The article noted National Energy Action’s calculation that when domestic energy prices rise in April, it will mean that the typical domestic gas bill will have doubled in just 18 months. The charity, which campaigns for warm, dry homes, used industry data and forecasts to predict that the typical gas bill, for those on standard tariffs, is likely to have gone up from £466 a year in October 2020, to £944 in April 2022.
Widespread poverty has resulting in cases of malnutrition almost doubling in the decade since the Conservatives came to power in 2010. National Health Service research found that people were treated in hospital 4,657 times for the condition in the 2010/2011 financial year. By 2020/2021, this had risen to 10,109.
Poverty affecting millions of people has resulted in a staggering increase in the use of food banks over the last decade. In 2009/2010, The Trussell Trust provided 40,898 emergency three-day food parcels. By 2020/21, approximately 2.5 million parcels were given out across Britain. As an indicator of how poverty has worsened in the course of the pandemic, the amount of food parcels given out in 2020/21 was over 600 thousand more than the previous year. Nearly a million (980,000) food parcels were given out to children. The Trussell Trust operates nearly 1,300 food banks and a further 1,000 are operated by other organisations.
As working-class living standards collapse and poverty rockets, the ruling Conservatives occupy a parallel universe of Thatcherite triumphalism. When the United Nations special rapporteur on extreme poverty and human rights, Professor Philip Alston, visited the UK in 2018 reporting on the impact of “extreme poverty” on people’s lives, the government belittled him and rubbished his damning findings. In 2013, a report on UK housing by UN Rapporteur Raquel Rolnik was dismissed as “a Marxist diatribe” by Kris Hopkins, the then Tory housing minister.

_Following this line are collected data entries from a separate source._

-- ==== Sys2Proof/Machine/Region.lean ====
section
/-! DEFINITION. Forwarding atomic regions: the four instructions, the accesses of regions at their homes,
and the events of the Virga unit (R162 to R182). -/

namespace Sys2Proof.Machine

/-! ### The instructions (R178 to R181) -/

/-- An instruction whose effect comes at commit fires (R178 to R180, R212, R238); `bad`: another fired
instruction with which it may not stand, BLK_FMT at the higher index. -/
def fireLate (i : Instr) (bad : Instr → Bool) (s : State) : Host.Outcome State Fault Refusal :=
  match s.acting i with
  | none => .fault .noActingBlock
  | some a =>
    if a.canFire i then
      let clash := a.fr.fired.filter (fun k => ((a.fr.instr k).map bad).getD false)
      let fr := a.fr.fire a.k
      .next (a.commit s (if clash.isEmpty then fr else fr.fault (pairAt a.k clash) .blkFmt 0 .afterFetch))
    else .next s

/-- R178: acts at commit; what it records as the oldest block it records when it fires, if its block is the oldest
then. -/
def execRgnBeg (pr : Pred) (reg : BitVec 6) (off : BitVec 23) (s : State) : Host.Outcome State Fault Refusal :=
  let i := Instr.rgnBeg pr reg off
  let go := fireLate i (fun i => isRgnBeg i || isRgnEnd i || isSret i) s
  match s.acting i, go with
  | some a, .next t => if a.canFire i && a.f.isOldest a.fr.seq then .next (t.checkBeg a.fid) else .next t
  | _, _ => go

/-- R179: acts at commit. -/
def execRgnEnd (pr : Pred) (s : State) : Host.Outcome State Fault Refusal :=
  fireLate (.rgnEnd pr) isRgnBeg s

/-- R180: acts at commit. -/
def execRgnAbt (pr : Pred) (s : State) : Host.Outcome State Fault Refusal :=
  fireLate (.rgnAbt pr) (fun _ => false) s

/-- The codes of R163. -/
def SlotState.code : SlotState → Nat
  | .opened => 1
  | .ended => 2
  | .committing => 3
  | .aborting => 4

/-- The word of `rgn.stat` (R181). -/
def State.rgnWord (s : State) (f : Fibre) : Word :=
  let last := f.lastc * 2 ^ 31
  let here := match f.rgn with
    | some r => some r
    | none => f.rgnKept.map (fun k => (k.1, k.2.1))
  match here with
  | none => BitVec.ofNat 64 last
  | some (slot, grant) =>
    match s.virga.slots.get? slot with
    | none => BitVec.ofNat 64 last
    | some x =>
      if x.grant ≠ grant then BitVec.ofNat 64 last
      else BitVec.ofNat 64 (x.state.code + (if x.tookForward then 8 else 0) + slot * 16
        + x.preds.length * 2 ^ 13 + s.virga.depth slot * 2 ^ 17 + s.virga.writtenLines slot * 2 ^ 21 + last)

/-- R181. -/
def execRgnStat (pr : Pred) (t0 t1 : Target) (s : State) : Host.Outcome State Fault Refusal :=
  dataflow (.rgnStat pr t0 t1) (fun a => .ok (.val (s.rgnWord a.f))) s

/-! ### Accesses of regions at their homes (R164 to R166, R169) -/

/-- The region of an access that stands in one: slot and grant, while it is alive (R173). -/
def State.regionOf (s : State) (a : Access) : Option (Nat × Nat) :=
  match (s.stamp a).rgn with
  | some (slot, grant) => if s.virga.alive slot grant then some (slot, grant) else none
  | none => none

/-- The access had a region, and it has aborted (R173). -/
def State.regionDead (s : State) (a : Access) : Bool := (s.stamp a).rgn.isSome && (s.regionOf a).isNone

/-- A piece of an aborted region's access: a store counts as performed and changes nothing; a read or atomic
is left to vanish with its block (R173). -/
def State.discard (s : State) (oid n : Nat) (a : Access) (p : Piece) : State :=
  if isStoreOnly a.ins then s.setAccess oid (a.setPiece n { p with stage := .done })
  else s.setAccess oid (a.setPiece n { p with stage := .held })

/-- R165: the bytes that region `y` reads of a piece. -/
def State.regionBytes (s : State) (y : Nat) (p : Piece) : List Byte :=
  (List.range p.n).map (fun i =>
    match s.virga.takes y (lineOf (p.loc.addr + i)) ((p.loc.addr + i) % 128) with
    | some (_, b) => b
    | none => s.homeByte (p.loc.addr + i) p.loc.key)

/-- What a region access does at its home: the offsets that it reads there, and the bytes that it writes
(R164: a failed `cas` only reads). -/
def State.regionPlan (s : State) (y : Nat) (a : Access) (p : Piece) : List Nat × Option (List Byte) :=
  let offs := (List.range p.n).filterMap (fun i =>
    if isAtomic a.ins || (s.forward a p.loc.space (p.loc.addr + i)).isNone then some ((p.loc.addr + i) % 128) else none)
  if isLoad a.ins then (offs, none)
  else if isAtomic a.ins then (offs, a.amoBytes (s.regionBytes y p))
  else ([], some p.data)

/-- The edges that a region access needs: those of R166, and the forwards of R165. -/
def State.regionEdges (s : State) (y : Nat) (a : Access) (p : Piece) : List Nat × List Nat :=
  let line := lineOf p.loc.addr
  let (offs, w) := s.regionPlan y a p
  (if w.isSome then s.virga.writeEdges y line else [], s.virga.forwards y line offs)

/-- The access takes place: read mark, value, version (R164 to R166). -/
def State.regionPerform (s : State) (oid n y : Nat) (a : Access) (p : Piece) : State :=
  let line := lineOf p.loc.addr
  let (offs, w) := s.regionPlan y a p
  let bytes := s.regionBytes y p
  let took := !(s.virga.forwards y line offs).isEmpty
  let s := (s.countLlc line).modVirga (fun v =>
    let v := if reads a.ins then v.mark y line else v
    let v := match w with
      | some bs => v.writeVersion y line p.loc.key ((List.range p.n).map (fun i => ((p.loc.addr + i) % 128, bs.getD i 0)))
          (s.ringsOf p.loc p.n)
      | none => v
    if took then { v with slots := v.slots.modify y (fun x => { x with tookForward := true }) } else v)
  let a := s.stamp a
  if isLoad a.ins then s.finishRead oid n a p bytes
  else if isAtomic a.ins then
    s.setAccess oid { (a.setPiece n { p with stage := .done, bad := s.marked .hbm p.loc.addr p.n }) with
      old := leWord bytes }
  else s.setAccess oid (a.setPiece n { p with stage := .done })

/-- The tests of R169 and R170 in their order, and the access when all pass. -/
def State.regionTry (s : State) (oid n y : Nat) (a : Access) (p : Piece) : State :=
  let line := lineOf p.loc.addr
  let v := s.virga
  let (wr, fw) := s.regionEdges y a p
  let writes := (s.regionPlan y a p).2.isSome
  let need := (wr ++ fw).eraseDups
  if need.any (fun x => v.reaches y x) then (s.abortSlot y 1).discard oid n a p
  else if writes && v.overflows y line then (s.abortSlot y 4).discard oid n a p
  else if v.boundsFail y need || (writes && v.versionsFull y line) || (reads a.ins && v.marksFull y line) then
    s.setAccess oid ((s.stamp a).setPiece n { p with stage := .stalled v.freed })
  else
    let fresh := need.filter (fun x => !((v.preds y).map Prod.fst).contains x)
    let s := s.regionPerform oid n y a p
    (countSector 12 10 fresh.length (s.modVirga (fun v => v.addEdges y wr fw))).settle

/-- A piece of a region access arrives at its home: it waits while the line is being written or committed or
awaits edges; without edges to make it takes place, else its request goes to the Virga unit. -/
def State.regionArrive (s : State) (oid n : Nat) (a : Access) (p : Piece) : State :=
  let line := lineOf p.loc.addr
  match s.regionOf a with
  | none => if s.regionDead a then s.discard oid n a p else s
  | some (y, _) =>
    if (s.homeQ.get? line).isSome || s.virga.committingOn line || s.edgesPending line then s
    else
      match s.homeServes p.loc with
      | (false, s) => s
      | (true, s) =>
        let (wr, fw) := s.regionEdges y a p
        if wr.isEmpty && fw.isEmpty then s.regionTry oid n y a p
        else
          (s.setAccess oid ((s.stamp a).setPiece n { p with stage := .edges })).modVirga
            (fun v => { v with requests := v.requests ++ [{ oid := oid, piece := n }] })

/-- The piece of an access that stands in a region, ready to go (R162). -/
def State.regionReady (s : State) (oid n : Nat) (p : Access → Bool) : Option (Access × Piece) :=
  match s.ready oid n (fun a => a.inside && p a) with
  | some (a, q) => if q.loc.space == .hbm then some (a, q) else none
  | none => none

/-- R165: a region read at the home. -/
def execRegionRead (oid piece : Nat) (s : State) : Host.Outcome State Fault Refusal :=
  match s.regionReady oid piece (fun a => isLoad a.ins) with
  | some (a, p) => .next (s.regionArrive oid piece a p)
  | none => .next s

/-- R166: a region write at the home. -/
def execRegionWrite (oid piece : Nat) (s : State) : Host.Outcome State Fault Refusal :=
  match s.regionReady oid piece (fun a => isStoreOnly a.ins) with
  | some (a, p) => .next (s.regionArrive oid piece a p)
  | none => .next s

On the same day the Childhood Trust released their figures on child poverty, John Penrose MP, chairman of Conservative Policy Forum, wrote in a Daily Telegraph column, “In the past forty years… Britain has pretty much defeated mass unemployment, and improved living standards beyond our parents’ and grandparents’ wildest dreams.” Today, said the Tory minister receiving £81,932 plus expenses a year, the problem is that “We’re stuck down a blind alley, built by the political Left, where poverty is defined as a question of how equal or unequal people’s pay might be.”
Penrose has been this astoundingly corrupt government’s “anti-corruption champion” since it took office. He is married to the multi-millionaire incompetent Baroness Dido Harding, who has been paid £63,000 a year since 2017 for working two days a week as head of NHS Improvement, a role which saw her lead the privatised test-and-trace fiasco.